Exercise prompt =>
Restrict the output to the lines below starting at the one that contains "exact wfFrom_mono (by" and ending at the one that contains "rwa [Nat.zero_add] at h", and restate them word for word, both ends included.
── Given entries ──
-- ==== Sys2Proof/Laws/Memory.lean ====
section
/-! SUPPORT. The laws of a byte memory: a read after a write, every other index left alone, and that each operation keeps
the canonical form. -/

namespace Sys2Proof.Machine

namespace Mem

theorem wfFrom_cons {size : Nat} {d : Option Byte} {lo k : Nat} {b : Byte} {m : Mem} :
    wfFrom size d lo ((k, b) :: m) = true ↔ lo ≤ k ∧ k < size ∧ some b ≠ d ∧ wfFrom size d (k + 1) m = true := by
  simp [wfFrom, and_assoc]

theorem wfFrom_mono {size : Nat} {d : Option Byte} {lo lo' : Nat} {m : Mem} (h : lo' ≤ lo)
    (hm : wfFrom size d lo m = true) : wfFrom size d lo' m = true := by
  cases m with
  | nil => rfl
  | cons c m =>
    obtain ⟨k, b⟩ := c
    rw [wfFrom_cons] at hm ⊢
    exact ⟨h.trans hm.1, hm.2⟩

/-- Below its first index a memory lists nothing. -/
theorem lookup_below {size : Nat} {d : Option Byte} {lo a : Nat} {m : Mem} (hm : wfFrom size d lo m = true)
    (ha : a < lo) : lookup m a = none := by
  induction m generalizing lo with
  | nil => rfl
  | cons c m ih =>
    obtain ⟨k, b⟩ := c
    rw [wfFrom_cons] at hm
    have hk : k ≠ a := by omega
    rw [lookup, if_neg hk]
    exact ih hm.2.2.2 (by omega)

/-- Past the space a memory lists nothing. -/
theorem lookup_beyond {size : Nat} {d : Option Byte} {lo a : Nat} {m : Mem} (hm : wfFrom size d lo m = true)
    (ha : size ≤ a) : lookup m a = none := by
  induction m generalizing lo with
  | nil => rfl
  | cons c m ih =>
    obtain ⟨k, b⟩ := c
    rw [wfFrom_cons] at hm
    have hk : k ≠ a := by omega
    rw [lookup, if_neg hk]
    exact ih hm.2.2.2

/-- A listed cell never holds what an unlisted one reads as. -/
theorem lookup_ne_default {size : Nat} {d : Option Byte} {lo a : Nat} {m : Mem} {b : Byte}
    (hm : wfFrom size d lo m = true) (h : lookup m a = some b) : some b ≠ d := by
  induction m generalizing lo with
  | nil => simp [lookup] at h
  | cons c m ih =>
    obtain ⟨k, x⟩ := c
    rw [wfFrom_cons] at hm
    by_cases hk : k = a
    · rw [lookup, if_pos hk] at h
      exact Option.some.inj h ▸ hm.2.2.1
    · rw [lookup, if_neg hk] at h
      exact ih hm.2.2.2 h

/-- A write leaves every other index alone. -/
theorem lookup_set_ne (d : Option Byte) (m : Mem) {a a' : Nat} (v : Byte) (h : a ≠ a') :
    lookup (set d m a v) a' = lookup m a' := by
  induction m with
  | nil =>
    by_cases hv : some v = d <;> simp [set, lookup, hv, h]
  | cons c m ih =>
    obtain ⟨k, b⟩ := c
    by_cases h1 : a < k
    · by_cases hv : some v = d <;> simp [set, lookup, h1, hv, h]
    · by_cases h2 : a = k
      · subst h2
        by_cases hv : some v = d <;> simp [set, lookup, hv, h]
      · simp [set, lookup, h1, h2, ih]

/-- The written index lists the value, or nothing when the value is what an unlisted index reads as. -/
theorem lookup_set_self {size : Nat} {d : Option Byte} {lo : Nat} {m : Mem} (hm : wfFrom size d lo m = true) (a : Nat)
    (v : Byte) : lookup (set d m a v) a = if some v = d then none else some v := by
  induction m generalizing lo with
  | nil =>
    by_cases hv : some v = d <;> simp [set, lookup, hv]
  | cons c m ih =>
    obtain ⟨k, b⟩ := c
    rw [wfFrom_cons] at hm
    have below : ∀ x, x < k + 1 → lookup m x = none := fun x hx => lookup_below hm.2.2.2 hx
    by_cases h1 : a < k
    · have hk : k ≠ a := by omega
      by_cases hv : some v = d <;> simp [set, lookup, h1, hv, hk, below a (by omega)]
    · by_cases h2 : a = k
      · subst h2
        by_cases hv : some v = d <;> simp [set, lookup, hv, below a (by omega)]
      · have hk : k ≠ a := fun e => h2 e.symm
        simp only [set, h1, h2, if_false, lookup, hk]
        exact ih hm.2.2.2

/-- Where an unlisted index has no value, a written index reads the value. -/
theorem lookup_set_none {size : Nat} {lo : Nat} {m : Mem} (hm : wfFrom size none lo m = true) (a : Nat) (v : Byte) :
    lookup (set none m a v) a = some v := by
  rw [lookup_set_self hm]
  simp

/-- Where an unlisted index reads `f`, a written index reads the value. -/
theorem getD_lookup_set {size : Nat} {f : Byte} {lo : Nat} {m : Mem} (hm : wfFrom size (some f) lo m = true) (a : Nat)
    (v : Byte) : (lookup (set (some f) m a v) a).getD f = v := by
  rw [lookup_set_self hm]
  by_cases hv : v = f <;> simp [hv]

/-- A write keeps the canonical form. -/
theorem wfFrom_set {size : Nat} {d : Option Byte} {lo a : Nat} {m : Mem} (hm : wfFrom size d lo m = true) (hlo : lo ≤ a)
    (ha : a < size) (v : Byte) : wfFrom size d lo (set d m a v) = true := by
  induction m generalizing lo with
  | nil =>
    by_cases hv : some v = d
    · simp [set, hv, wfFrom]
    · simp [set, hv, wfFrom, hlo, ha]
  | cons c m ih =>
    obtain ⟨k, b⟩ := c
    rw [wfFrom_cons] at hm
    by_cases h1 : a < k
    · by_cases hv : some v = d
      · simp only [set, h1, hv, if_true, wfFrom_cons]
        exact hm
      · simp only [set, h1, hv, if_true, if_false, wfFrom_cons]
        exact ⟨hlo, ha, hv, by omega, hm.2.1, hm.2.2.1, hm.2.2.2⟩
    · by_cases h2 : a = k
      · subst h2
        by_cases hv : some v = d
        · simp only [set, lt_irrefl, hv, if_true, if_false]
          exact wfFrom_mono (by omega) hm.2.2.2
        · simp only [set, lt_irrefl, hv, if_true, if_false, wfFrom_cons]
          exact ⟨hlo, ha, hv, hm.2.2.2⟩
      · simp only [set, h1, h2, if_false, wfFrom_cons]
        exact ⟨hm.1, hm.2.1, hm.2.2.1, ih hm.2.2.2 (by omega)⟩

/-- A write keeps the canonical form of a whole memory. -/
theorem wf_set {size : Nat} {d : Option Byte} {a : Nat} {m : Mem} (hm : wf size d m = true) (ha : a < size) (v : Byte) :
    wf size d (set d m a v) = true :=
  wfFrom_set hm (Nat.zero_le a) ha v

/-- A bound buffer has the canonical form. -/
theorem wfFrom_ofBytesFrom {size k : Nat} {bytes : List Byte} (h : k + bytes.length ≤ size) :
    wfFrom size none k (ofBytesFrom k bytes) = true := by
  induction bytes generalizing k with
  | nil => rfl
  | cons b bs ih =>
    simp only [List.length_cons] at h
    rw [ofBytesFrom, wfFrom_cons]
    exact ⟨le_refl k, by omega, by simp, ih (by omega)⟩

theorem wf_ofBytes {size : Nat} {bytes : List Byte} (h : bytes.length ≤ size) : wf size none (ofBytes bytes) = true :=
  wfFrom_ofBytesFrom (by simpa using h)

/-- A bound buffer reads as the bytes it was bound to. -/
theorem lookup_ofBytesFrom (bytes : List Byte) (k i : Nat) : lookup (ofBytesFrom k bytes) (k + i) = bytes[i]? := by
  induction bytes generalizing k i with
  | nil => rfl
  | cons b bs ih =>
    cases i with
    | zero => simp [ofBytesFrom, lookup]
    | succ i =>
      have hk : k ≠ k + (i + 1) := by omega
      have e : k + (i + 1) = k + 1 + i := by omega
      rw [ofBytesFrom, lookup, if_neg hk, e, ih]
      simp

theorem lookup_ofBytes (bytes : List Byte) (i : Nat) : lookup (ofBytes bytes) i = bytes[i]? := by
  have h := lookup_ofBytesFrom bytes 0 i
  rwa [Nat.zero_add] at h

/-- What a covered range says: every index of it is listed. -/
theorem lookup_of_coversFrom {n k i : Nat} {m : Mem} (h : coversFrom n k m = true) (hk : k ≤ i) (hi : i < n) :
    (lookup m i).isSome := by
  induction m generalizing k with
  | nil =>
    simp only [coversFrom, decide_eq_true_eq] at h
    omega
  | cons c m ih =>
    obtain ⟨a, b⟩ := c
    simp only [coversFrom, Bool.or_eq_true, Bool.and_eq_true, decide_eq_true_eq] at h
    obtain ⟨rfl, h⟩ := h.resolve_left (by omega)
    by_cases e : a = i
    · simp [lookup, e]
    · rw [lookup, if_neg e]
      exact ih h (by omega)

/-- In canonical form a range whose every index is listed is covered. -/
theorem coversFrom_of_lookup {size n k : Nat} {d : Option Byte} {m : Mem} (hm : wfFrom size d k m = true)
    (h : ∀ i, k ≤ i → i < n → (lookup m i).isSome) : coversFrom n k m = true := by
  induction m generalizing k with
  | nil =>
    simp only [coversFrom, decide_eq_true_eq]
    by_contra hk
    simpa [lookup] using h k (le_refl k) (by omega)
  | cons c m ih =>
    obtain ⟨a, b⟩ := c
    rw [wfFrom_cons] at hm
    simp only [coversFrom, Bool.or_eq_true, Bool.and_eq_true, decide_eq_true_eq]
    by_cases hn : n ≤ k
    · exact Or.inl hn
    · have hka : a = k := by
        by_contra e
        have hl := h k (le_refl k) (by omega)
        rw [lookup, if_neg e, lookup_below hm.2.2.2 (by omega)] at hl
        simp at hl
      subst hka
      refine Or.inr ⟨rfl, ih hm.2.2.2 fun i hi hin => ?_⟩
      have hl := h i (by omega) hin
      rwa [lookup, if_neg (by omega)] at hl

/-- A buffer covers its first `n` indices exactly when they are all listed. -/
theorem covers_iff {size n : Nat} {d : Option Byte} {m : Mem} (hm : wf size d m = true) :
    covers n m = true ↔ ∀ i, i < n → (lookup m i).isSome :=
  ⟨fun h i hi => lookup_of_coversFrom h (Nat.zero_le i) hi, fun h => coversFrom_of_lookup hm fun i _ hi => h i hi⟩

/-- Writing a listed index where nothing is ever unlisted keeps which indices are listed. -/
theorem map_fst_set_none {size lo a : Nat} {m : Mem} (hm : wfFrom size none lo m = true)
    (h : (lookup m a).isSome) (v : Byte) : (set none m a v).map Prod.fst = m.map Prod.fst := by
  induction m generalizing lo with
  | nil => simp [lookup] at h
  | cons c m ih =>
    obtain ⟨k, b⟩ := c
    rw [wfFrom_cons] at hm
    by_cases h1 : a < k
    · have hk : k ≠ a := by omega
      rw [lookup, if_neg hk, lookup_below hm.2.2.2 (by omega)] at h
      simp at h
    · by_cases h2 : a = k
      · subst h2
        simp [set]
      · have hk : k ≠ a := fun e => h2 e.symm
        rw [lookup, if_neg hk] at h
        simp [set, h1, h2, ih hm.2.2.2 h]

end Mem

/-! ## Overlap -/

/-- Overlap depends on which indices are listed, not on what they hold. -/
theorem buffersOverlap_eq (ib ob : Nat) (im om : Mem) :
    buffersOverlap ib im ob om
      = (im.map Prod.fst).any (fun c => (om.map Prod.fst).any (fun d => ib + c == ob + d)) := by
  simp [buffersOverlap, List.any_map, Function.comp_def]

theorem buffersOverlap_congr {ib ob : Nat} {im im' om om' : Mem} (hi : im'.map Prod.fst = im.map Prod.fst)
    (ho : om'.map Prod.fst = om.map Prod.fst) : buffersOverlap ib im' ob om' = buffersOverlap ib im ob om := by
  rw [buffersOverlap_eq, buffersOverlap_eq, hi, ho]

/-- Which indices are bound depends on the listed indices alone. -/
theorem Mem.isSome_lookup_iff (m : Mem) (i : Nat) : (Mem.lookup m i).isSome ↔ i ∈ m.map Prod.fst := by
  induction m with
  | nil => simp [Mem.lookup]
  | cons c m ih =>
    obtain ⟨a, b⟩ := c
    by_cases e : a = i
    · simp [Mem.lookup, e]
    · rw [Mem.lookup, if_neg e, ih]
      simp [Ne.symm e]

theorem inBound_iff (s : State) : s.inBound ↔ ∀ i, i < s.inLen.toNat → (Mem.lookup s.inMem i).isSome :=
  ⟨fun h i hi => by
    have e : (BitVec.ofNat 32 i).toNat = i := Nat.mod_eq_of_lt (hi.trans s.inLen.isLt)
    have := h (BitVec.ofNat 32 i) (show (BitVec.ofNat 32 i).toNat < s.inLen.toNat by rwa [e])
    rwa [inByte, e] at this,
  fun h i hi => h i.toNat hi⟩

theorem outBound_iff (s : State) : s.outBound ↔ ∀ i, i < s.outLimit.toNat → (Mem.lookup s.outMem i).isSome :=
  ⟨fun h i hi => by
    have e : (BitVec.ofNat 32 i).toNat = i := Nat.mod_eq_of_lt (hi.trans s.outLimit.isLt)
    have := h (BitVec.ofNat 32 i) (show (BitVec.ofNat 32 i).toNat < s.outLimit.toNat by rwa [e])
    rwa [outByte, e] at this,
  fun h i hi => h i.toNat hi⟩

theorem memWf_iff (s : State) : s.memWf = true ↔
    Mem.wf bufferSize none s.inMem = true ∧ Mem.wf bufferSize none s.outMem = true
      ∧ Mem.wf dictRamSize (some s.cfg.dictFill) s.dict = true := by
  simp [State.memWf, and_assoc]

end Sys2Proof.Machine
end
───
Output =>
          exact wfFrom_mono (by omega) hm.2.2.2
        · simp only [set, lt_irrefl, hv, if_true, if_false, wfFrom_cons]
          exact ⟨hlo, ha, hv, hm.2.2.2⟩
      · simp only [set, h1, h2, if_false, wfFrom_cons]
        exact ⟨hm.1, hm.2.1, hm.2.2.1, ih hm.2.2.2 (by omega)⟩

/-- A write keeps the canonical form of a whole memory. -/
theorem wf_set {size : Nat} {d : Option Byte} {a : Nat} {m : Mem} (hm : wf size d m = true) (ha : a < size) (v : Byte) :
    wf size d (set d m a v) = true :=
  wfFrom_set hm (Nat.zero_le a) ha v

/-- A bound buffer has the canonical form. -/
theorem wfFrom_ofBytesFrom {size k : Nat} {bytes : List Byte} (h : k + bytes.length ≤ size) :
    wfFrom size none k (ofBytesFrom k bytes) = true := by
  induction bytes generalizing k with
  | nil => rfl
  | cons b bs ih =>
    simp only [List.length_cons] at h
    rw [ofBytesFrom, wfFrom_cons]
    exact ⟨le_refl k, by omega, by simp, ih (by omega)⟩

theorem wf_ofBytes {size : Nat} {bytes : List Byte} (h : bytes.length ≤ size) : wf size none (ofBytes bytes) = true :=
  wfFrom_ofBytesFrom (by simpa using h)

/-- A bound buffer reads as the bytes it was bound to. -/
theorem lookup_ofBytesFrom (bytes : List Byte) (k i : Nat) : lookup (ofBytesFrom k bytes) (k + i) = bytes[i]? := by
  induction bytes generalizing k i with
  | nil => rfl
  | cons b bs ih =>
    cases i with
    | zero => simp [ofBytesFrom, lookup]
    | succ i =>
      have hk : k ≠ k + (i + 1) := by omega
      have e : k + (i + 1) = k + 1 + i := by omega
      rw [ofBytesFrom, lookup, if_neg hk, e, ih]
      simp

theorem lookup_ofBytes (bytes : List Byte) (i : Nat) : lookup (ofBytes bytes) i = bytes[i]? := by
  have h := lookup_ofBytesFrom bytes 0 i
  rwa [Nat.zero_add] at h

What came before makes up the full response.